[Listed entries — start]

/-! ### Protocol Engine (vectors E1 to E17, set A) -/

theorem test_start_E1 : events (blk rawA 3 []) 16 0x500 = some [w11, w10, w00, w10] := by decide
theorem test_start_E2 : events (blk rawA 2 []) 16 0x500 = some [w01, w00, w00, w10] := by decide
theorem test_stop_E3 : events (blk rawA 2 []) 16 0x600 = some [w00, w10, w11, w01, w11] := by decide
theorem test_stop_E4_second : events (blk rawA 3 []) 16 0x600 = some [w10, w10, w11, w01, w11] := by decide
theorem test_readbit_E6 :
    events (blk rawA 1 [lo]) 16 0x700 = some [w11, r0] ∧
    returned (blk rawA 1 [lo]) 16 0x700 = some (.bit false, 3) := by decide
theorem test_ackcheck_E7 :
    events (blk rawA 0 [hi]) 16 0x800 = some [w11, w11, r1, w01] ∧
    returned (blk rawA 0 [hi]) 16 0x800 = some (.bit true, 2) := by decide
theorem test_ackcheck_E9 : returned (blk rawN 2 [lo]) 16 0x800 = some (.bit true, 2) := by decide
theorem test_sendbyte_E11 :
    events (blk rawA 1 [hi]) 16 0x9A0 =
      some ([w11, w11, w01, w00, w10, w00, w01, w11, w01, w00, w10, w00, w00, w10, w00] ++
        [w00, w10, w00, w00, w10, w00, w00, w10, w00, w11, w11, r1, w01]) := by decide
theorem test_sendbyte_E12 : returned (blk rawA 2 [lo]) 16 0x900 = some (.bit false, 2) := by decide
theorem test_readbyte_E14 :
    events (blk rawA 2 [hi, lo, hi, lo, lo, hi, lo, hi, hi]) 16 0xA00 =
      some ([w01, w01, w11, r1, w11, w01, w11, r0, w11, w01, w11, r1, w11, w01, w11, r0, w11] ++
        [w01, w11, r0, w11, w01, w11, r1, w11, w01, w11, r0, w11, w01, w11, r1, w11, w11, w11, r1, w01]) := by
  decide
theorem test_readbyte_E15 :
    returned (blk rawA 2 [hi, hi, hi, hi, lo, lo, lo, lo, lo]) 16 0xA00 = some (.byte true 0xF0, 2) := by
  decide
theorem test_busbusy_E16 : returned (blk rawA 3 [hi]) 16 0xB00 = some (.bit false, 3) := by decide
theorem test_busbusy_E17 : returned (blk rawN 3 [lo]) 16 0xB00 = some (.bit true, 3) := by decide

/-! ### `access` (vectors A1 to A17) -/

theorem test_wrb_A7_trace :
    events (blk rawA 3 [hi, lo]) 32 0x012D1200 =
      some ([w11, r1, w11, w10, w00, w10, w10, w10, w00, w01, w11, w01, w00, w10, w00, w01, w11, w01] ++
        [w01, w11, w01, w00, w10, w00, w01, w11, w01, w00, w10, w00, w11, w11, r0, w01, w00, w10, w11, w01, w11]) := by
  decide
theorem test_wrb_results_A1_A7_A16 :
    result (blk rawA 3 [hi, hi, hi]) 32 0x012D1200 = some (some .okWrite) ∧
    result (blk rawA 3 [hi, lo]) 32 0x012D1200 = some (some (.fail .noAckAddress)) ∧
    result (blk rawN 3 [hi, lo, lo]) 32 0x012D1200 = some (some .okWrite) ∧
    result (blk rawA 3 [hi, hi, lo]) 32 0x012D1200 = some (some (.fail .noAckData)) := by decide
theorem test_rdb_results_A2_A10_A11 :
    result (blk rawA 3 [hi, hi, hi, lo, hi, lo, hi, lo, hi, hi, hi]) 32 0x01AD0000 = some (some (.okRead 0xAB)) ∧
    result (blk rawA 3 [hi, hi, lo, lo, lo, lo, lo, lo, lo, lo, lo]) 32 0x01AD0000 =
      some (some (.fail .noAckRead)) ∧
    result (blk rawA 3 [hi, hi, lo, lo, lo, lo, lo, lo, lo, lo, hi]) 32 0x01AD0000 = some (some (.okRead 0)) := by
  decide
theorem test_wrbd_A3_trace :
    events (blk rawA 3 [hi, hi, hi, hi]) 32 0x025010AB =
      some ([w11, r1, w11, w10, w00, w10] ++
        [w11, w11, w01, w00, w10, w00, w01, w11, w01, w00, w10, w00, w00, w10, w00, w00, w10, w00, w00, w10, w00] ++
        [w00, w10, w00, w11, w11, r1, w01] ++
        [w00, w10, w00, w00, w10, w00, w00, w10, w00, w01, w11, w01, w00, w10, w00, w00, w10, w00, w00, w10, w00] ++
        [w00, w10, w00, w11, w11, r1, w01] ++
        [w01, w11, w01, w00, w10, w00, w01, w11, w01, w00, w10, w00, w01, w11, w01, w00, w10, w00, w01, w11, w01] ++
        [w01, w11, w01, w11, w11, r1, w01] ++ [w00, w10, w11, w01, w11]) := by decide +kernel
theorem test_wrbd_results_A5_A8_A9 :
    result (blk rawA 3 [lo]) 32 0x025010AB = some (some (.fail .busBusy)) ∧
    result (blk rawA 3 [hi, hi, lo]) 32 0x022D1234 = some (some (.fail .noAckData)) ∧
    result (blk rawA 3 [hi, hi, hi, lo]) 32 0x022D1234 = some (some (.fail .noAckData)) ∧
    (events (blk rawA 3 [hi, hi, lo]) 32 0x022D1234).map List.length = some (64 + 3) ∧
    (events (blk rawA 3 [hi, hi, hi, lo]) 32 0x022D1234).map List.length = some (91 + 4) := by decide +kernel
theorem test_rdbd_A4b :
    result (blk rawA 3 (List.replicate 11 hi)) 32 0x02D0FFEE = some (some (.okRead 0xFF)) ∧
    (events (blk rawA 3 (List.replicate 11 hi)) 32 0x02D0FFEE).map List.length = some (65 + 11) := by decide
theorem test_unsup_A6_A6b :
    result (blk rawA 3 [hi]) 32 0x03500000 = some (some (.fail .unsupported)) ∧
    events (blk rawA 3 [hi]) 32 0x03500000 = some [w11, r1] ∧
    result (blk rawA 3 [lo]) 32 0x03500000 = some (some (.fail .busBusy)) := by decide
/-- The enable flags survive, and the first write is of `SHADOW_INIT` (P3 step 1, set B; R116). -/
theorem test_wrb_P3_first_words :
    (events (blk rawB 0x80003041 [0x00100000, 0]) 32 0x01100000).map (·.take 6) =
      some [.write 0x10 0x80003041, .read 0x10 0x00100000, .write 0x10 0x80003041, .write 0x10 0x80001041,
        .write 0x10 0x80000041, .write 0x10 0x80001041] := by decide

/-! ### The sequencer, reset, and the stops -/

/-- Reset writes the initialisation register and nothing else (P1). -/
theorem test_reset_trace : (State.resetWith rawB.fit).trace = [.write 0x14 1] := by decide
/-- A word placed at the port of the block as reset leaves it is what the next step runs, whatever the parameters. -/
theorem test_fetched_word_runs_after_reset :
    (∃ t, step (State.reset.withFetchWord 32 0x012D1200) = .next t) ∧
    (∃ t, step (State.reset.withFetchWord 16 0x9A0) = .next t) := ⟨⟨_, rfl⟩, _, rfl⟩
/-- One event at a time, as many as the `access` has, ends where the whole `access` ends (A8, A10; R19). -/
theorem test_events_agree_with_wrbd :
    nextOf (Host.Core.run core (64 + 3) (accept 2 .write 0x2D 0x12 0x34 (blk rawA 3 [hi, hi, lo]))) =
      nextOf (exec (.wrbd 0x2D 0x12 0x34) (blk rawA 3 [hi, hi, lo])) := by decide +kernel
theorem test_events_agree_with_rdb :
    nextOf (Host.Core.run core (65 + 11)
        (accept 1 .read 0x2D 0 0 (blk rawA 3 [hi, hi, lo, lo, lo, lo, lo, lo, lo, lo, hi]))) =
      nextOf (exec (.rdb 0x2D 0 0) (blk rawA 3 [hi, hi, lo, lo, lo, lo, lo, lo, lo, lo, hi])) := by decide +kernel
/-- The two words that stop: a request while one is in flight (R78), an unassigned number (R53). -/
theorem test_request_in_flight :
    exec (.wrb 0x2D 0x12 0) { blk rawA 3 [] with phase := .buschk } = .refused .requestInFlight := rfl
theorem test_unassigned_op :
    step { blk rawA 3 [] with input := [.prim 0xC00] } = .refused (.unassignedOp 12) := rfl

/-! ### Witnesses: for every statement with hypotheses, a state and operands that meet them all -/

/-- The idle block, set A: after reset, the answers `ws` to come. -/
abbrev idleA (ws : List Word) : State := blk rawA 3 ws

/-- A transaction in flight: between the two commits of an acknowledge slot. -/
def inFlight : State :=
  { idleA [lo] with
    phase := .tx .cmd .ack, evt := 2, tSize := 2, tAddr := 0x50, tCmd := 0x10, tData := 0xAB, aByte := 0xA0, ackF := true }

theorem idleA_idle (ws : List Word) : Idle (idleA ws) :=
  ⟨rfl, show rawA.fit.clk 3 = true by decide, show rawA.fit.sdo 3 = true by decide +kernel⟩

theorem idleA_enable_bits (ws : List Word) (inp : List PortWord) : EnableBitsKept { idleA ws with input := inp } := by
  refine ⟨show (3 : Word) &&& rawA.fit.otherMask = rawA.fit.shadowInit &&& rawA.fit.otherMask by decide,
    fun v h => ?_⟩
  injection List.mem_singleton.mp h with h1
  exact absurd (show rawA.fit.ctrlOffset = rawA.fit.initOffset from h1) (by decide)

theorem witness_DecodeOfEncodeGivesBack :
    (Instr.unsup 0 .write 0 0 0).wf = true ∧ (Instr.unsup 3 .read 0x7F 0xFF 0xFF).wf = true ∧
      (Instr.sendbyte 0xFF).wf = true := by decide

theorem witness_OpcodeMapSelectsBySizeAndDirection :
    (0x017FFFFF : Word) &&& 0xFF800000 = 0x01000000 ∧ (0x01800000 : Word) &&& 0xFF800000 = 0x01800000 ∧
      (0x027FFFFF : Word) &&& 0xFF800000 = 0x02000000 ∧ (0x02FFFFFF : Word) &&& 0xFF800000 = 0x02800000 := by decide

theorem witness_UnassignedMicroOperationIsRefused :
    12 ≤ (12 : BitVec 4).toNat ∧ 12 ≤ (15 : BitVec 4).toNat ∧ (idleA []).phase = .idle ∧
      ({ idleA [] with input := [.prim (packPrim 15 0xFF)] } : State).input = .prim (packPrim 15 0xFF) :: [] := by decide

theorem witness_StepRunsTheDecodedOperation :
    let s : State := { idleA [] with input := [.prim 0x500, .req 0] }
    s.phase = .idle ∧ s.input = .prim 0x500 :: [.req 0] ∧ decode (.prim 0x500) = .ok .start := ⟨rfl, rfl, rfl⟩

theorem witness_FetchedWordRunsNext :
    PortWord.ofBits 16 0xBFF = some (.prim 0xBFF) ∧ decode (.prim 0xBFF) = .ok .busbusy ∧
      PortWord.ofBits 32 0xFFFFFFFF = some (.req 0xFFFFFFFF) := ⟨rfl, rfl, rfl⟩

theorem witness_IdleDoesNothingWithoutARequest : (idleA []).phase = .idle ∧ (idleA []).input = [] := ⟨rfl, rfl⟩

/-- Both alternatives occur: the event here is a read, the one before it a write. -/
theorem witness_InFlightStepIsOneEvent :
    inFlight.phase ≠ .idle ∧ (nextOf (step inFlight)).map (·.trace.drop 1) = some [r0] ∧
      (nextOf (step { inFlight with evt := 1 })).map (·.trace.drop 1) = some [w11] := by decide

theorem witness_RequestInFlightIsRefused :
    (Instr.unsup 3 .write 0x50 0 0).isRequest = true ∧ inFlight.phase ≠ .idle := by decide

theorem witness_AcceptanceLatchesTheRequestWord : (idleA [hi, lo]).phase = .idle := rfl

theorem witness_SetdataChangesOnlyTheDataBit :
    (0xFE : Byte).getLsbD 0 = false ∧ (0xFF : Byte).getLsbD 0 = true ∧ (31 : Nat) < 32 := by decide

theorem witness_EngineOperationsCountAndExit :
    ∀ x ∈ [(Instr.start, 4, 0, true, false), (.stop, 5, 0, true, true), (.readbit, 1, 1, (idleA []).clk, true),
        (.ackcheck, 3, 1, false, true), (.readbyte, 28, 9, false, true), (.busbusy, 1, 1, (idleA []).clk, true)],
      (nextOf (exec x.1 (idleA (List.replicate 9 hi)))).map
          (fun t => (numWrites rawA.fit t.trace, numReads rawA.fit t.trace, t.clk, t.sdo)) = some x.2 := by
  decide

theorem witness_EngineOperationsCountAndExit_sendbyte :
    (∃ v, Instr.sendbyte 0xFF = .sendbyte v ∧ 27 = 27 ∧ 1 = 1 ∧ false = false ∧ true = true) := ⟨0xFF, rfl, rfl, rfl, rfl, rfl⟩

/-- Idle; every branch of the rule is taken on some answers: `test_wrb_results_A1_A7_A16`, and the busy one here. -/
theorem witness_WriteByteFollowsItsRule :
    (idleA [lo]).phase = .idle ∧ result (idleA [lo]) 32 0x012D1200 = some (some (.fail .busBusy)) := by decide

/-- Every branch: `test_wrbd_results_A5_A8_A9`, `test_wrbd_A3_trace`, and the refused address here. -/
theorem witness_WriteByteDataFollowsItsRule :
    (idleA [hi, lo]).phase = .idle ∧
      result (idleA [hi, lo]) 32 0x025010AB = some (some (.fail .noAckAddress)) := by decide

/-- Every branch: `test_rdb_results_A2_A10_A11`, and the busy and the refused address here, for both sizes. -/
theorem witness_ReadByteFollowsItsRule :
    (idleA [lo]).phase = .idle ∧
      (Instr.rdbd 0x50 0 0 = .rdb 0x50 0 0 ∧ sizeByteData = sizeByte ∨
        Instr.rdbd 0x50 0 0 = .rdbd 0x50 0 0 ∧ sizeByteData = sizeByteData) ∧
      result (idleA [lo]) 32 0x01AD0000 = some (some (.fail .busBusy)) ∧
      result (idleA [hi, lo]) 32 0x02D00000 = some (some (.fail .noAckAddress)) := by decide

[Listed entries — finish]

### What to produce
Where the string "rawN" appears in a line of the listing, copy that line.

### Exercise result
theorem test_ackcheck_E9 : returned (blk rawN 2 [lo]) 16 0x800 = some (.bit true, 2) := by decide
theorem test_busbusy_E17 : returned (blk rawN 3 [lo]) 16 0xB00 = some (.bit true, 3) := by decide
    result (blk rawN 3 [hi, lo, lo]) 32 0x012D1200 = some (some .okWrite) ∧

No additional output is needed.